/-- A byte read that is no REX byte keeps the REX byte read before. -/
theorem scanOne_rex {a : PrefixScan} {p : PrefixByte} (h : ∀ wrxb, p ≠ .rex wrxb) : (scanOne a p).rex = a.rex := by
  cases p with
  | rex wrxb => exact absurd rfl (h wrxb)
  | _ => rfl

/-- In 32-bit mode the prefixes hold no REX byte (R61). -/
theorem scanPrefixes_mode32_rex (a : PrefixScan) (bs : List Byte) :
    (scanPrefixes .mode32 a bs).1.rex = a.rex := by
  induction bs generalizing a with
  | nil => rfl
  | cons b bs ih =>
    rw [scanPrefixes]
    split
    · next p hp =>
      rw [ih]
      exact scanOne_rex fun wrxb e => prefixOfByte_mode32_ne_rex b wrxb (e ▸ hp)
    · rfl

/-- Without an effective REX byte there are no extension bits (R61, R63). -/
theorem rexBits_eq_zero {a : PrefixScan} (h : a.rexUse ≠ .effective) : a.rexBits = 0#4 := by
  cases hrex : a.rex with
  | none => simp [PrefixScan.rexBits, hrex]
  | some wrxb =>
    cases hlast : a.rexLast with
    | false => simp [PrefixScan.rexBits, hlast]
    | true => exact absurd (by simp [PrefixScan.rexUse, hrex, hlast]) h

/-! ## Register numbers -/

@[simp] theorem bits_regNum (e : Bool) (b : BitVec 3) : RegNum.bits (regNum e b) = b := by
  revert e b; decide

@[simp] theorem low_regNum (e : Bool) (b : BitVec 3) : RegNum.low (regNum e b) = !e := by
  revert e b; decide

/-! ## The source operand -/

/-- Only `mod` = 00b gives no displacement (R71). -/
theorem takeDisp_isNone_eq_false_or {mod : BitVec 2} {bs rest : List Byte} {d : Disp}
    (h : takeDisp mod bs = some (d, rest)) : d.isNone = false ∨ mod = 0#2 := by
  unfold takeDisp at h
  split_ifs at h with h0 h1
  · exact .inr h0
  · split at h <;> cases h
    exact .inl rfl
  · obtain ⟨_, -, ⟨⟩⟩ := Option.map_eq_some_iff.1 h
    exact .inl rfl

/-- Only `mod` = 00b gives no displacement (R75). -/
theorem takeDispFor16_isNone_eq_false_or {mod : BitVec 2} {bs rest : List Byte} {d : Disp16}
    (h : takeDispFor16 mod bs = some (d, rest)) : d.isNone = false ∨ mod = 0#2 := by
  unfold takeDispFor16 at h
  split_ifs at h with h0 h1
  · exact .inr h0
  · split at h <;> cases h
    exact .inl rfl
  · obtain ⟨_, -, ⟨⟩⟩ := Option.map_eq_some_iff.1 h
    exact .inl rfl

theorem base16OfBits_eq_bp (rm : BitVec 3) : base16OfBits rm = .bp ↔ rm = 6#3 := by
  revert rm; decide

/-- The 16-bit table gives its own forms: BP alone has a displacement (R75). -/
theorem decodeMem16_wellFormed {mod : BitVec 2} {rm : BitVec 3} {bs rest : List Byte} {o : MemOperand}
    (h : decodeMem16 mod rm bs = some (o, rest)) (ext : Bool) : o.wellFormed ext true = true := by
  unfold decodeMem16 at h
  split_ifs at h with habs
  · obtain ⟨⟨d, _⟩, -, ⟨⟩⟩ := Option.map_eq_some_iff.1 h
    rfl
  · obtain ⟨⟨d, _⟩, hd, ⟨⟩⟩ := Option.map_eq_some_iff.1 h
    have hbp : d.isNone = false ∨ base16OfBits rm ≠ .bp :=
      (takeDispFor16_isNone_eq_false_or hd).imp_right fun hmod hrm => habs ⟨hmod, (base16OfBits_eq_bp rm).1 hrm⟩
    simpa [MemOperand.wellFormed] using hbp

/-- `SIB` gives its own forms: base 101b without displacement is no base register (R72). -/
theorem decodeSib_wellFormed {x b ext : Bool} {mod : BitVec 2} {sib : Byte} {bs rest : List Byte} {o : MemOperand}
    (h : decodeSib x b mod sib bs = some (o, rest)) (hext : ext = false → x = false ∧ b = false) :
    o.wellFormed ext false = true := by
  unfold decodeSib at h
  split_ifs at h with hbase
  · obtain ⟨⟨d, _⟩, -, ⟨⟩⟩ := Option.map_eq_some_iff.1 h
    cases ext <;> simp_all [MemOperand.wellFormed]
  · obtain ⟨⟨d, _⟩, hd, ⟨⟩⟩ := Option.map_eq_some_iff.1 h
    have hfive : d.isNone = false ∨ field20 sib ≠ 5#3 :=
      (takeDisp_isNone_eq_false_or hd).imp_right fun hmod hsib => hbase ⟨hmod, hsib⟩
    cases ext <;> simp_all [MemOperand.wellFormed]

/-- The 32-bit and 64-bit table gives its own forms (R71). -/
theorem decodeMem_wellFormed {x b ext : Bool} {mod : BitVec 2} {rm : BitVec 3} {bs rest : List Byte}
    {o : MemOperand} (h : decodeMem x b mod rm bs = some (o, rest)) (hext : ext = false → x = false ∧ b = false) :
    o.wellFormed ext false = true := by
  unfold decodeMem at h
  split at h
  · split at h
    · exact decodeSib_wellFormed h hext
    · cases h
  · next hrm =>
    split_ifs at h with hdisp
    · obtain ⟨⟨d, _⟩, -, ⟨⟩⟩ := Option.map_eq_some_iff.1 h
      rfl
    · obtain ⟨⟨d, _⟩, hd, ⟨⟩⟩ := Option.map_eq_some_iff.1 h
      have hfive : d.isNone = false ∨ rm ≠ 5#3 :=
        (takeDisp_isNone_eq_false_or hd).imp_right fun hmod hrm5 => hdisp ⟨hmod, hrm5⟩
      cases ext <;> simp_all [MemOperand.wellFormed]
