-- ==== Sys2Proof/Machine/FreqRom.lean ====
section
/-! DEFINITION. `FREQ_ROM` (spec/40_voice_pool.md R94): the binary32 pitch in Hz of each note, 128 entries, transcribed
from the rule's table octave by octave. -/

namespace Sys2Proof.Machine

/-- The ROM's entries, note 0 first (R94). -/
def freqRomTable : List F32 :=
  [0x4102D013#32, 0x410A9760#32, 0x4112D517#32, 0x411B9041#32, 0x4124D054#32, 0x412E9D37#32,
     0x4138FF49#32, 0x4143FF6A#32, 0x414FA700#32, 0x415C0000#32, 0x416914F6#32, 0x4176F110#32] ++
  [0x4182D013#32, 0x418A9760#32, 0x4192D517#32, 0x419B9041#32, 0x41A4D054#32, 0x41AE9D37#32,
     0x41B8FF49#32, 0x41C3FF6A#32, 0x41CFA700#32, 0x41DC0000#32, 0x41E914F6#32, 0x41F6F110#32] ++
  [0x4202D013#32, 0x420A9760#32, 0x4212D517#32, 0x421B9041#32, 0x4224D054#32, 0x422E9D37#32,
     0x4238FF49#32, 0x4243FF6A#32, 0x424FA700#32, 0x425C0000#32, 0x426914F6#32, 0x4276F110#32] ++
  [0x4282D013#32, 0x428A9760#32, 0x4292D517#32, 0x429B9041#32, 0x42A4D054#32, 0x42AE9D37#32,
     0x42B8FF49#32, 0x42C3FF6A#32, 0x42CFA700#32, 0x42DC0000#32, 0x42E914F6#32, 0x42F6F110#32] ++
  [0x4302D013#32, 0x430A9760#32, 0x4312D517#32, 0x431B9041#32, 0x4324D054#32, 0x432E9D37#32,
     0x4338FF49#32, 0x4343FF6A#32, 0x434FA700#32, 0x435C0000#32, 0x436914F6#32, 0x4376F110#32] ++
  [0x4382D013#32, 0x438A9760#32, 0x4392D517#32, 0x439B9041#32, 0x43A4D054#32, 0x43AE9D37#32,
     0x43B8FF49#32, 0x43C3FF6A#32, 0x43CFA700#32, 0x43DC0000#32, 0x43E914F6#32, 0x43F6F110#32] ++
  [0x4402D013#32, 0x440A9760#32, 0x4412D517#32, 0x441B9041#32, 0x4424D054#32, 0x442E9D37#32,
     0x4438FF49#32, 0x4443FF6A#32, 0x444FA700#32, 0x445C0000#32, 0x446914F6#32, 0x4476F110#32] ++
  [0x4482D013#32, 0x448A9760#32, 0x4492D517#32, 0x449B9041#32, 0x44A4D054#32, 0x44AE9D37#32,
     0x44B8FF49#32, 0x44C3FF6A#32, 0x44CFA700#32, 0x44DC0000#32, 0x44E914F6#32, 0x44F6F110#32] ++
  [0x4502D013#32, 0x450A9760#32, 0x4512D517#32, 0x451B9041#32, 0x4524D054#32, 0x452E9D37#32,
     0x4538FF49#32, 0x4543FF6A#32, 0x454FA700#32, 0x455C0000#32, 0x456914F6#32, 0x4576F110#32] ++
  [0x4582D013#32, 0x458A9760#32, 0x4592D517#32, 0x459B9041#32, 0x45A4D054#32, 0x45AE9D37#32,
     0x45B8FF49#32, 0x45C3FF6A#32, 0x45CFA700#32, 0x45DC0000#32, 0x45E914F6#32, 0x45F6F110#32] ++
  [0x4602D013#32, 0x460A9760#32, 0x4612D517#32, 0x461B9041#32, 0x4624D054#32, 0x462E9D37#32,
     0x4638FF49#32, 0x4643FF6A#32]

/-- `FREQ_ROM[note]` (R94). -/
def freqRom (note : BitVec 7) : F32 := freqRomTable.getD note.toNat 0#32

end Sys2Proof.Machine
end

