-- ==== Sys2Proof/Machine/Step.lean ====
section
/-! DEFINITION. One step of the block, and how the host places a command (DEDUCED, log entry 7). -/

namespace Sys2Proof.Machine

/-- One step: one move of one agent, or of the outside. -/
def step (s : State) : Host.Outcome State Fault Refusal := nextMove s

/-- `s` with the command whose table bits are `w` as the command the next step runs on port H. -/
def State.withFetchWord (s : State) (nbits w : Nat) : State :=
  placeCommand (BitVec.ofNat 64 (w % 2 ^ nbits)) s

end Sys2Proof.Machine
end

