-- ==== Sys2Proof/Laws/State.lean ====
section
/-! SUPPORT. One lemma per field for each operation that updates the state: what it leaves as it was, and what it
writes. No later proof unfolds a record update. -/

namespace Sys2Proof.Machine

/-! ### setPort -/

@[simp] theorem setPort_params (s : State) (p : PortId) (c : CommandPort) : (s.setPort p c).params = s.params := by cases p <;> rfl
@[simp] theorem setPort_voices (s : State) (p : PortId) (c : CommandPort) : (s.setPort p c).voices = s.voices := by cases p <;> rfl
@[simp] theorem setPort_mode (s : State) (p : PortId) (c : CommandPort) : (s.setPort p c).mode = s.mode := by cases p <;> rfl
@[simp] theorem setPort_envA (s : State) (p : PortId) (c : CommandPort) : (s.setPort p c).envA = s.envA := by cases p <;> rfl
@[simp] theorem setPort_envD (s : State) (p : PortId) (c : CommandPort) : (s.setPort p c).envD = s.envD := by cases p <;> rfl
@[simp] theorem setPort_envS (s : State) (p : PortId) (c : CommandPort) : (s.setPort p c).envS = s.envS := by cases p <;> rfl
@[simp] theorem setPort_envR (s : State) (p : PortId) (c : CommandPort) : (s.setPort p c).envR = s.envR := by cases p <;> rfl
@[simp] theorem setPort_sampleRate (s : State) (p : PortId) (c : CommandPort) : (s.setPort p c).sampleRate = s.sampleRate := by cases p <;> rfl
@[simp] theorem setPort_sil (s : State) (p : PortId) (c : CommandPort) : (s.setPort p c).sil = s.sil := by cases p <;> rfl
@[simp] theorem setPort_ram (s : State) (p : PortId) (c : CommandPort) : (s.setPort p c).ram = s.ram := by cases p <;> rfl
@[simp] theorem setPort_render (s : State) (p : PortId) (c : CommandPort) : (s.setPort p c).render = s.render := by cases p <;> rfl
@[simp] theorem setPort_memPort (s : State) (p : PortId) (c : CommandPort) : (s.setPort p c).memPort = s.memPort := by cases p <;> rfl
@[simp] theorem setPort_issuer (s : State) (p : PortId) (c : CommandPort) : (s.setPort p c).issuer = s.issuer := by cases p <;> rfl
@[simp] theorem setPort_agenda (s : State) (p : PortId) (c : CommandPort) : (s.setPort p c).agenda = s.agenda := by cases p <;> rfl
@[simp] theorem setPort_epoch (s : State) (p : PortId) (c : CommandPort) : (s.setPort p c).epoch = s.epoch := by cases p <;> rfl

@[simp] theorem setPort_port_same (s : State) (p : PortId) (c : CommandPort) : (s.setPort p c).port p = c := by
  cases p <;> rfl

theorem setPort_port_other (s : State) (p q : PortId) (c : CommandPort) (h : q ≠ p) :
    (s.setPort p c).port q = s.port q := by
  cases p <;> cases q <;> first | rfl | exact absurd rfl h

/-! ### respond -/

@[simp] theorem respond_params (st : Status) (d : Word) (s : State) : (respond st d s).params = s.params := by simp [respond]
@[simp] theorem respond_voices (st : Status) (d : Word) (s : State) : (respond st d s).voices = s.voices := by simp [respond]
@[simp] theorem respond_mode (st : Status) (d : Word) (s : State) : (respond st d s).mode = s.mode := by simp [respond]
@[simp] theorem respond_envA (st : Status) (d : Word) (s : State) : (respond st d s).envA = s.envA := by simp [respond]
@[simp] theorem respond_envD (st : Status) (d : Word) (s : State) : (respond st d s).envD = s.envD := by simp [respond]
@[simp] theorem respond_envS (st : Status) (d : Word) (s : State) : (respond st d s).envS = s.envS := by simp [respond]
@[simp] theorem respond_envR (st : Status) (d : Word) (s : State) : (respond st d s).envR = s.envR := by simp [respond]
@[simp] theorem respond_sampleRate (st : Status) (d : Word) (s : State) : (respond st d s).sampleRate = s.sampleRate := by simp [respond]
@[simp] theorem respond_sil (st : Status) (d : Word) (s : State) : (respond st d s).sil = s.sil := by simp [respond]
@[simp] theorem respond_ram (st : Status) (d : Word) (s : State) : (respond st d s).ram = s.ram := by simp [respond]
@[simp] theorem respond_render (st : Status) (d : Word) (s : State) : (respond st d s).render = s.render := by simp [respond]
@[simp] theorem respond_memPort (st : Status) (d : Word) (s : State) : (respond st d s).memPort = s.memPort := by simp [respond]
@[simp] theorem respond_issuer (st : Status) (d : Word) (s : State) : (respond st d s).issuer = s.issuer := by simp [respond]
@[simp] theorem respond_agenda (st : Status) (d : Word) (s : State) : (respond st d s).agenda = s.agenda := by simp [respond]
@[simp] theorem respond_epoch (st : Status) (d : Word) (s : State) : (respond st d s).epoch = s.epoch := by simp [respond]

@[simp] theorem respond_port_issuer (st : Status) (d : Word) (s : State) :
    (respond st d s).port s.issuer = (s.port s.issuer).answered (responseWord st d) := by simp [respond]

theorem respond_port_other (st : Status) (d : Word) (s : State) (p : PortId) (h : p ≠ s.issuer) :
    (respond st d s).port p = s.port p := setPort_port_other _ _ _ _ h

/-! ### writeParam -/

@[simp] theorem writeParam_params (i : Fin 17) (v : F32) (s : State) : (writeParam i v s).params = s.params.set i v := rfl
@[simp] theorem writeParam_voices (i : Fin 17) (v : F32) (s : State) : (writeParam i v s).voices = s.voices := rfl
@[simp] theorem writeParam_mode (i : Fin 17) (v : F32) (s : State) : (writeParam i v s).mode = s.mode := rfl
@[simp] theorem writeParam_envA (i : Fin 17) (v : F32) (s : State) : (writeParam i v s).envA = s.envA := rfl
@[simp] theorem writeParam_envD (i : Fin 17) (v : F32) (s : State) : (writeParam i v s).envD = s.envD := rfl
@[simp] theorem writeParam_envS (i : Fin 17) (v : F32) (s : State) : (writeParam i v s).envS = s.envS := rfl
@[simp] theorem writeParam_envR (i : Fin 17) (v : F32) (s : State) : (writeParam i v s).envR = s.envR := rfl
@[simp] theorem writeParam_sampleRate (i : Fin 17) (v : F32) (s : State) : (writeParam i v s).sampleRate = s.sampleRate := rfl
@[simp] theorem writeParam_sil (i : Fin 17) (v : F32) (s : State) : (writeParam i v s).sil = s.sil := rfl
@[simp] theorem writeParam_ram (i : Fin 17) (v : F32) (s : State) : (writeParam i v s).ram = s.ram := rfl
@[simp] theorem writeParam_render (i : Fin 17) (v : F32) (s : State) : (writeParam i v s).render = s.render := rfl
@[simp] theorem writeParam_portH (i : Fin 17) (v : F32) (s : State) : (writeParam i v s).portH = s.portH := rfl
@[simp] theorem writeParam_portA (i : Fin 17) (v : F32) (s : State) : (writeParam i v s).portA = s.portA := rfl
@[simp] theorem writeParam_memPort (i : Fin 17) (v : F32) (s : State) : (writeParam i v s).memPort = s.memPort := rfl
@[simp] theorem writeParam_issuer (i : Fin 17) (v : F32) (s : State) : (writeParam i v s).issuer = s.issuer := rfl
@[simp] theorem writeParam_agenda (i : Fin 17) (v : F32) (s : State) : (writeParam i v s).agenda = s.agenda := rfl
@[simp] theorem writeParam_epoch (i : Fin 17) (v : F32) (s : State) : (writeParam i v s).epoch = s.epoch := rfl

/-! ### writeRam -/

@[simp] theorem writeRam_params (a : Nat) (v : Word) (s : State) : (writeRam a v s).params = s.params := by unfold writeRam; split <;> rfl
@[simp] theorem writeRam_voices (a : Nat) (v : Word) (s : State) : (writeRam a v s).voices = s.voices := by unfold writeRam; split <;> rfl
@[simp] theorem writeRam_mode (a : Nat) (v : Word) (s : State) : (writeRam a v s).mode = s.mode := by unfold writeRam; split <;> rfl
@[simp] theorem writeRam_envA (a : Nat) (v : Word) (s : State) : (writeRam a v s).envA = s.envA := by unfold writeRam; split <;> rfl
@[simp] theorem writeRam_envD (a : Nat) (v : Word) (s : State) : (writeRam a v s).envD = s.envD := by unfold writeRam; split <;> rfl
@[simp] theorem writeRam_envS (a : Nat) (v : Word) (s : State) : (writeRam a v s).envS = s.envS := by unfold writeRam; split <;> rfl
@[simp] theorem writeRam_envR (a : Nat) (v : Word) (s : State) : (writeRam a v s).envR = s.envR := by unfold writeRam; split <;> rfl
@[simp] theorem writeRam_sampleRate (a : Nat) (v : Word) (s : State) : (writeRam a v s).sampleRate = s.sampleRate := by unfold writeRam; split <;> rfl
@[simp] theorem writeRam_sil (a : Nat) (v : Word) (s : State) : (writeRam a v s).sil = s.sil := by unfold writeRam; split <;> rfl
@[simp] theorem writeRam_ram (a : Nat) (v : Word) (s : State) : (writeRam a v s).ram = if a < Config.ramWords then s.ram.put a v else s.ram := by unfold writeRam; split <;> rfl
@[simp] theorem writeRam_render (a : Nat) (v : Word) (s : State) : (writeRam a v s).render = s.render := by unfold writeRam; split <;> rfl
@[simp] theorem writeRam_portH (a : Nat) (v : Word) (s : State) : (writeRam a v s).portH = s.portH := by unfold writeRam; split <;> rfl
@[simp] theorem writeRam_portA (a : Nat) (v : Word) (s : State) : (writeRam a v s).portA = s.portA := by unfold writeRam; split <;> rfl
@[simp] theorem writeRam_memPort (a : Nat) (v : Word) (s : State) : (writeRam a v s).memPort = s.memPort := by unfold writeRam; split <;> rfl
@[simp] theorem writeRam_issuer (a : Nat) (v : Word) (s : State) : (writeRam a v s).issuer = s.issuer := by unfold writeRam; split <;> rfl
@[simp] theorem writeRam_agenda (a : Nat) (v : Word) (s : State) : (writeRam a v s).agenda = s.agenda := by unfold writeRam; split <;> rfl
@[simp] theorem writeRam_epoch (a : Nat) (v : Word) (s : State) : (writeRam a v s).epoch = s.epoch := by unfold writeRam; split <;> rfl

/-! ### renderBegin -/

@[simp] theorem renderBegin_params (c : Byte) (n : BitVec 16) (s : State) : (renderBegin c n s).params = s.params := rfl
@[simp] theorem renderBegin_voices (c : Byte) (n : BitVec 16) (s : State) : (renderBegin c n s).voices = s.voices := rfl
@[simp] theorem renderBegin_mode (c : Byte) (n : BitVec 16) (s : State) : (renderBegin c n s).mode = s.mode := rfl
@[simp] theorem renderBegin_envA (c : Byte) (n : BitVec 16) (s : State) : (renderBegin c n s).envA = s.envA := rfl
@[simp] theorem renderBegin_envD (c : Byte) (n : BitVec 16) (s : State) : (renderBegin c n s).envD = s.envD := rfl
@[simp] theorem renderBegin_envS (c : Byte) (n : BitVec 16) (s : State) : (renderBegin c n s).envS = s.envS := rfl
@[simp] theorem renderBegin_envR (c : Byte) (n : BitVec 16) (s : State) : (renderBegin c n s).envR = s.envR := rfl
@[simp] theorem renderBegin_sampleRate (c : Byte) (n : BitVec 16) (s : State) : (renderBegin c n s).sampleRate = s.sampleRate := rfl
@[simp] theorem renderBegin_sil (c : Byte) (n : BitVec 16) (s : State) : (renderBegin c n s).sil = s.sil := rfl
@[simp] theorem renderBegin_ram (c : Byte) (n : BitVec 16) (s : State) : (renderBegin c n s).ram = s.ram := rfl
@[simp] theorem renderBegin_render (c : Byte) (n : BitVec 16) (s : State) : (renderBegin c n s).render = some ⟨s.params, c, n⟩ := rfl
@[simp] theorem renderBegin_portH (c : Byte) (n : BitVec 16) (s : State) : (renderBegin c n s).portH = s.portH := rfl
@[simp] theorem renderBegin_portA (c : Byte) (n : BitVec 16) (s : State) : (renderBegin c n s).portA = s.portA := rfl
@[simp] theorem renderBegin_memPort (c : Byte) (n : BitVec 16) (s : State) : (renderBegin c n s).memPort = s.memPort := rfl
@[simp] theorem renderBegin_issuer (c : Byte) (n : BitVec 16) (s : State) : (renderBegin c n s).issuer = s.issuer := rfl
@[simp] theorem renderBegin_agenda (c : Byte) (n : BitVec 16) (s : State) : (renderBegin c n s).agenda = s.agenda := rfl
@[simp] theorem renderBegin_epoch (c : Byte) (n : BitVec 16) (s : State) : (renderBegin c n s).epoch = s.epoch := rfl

* _Task item_
Every line above carrying the word "Only" needs to be shown.

* _Result below_
/-- Only `mod` = 00b gives no displacement (R71). -/
/-- Only `mod` = 00b gives no displacement (R75). -/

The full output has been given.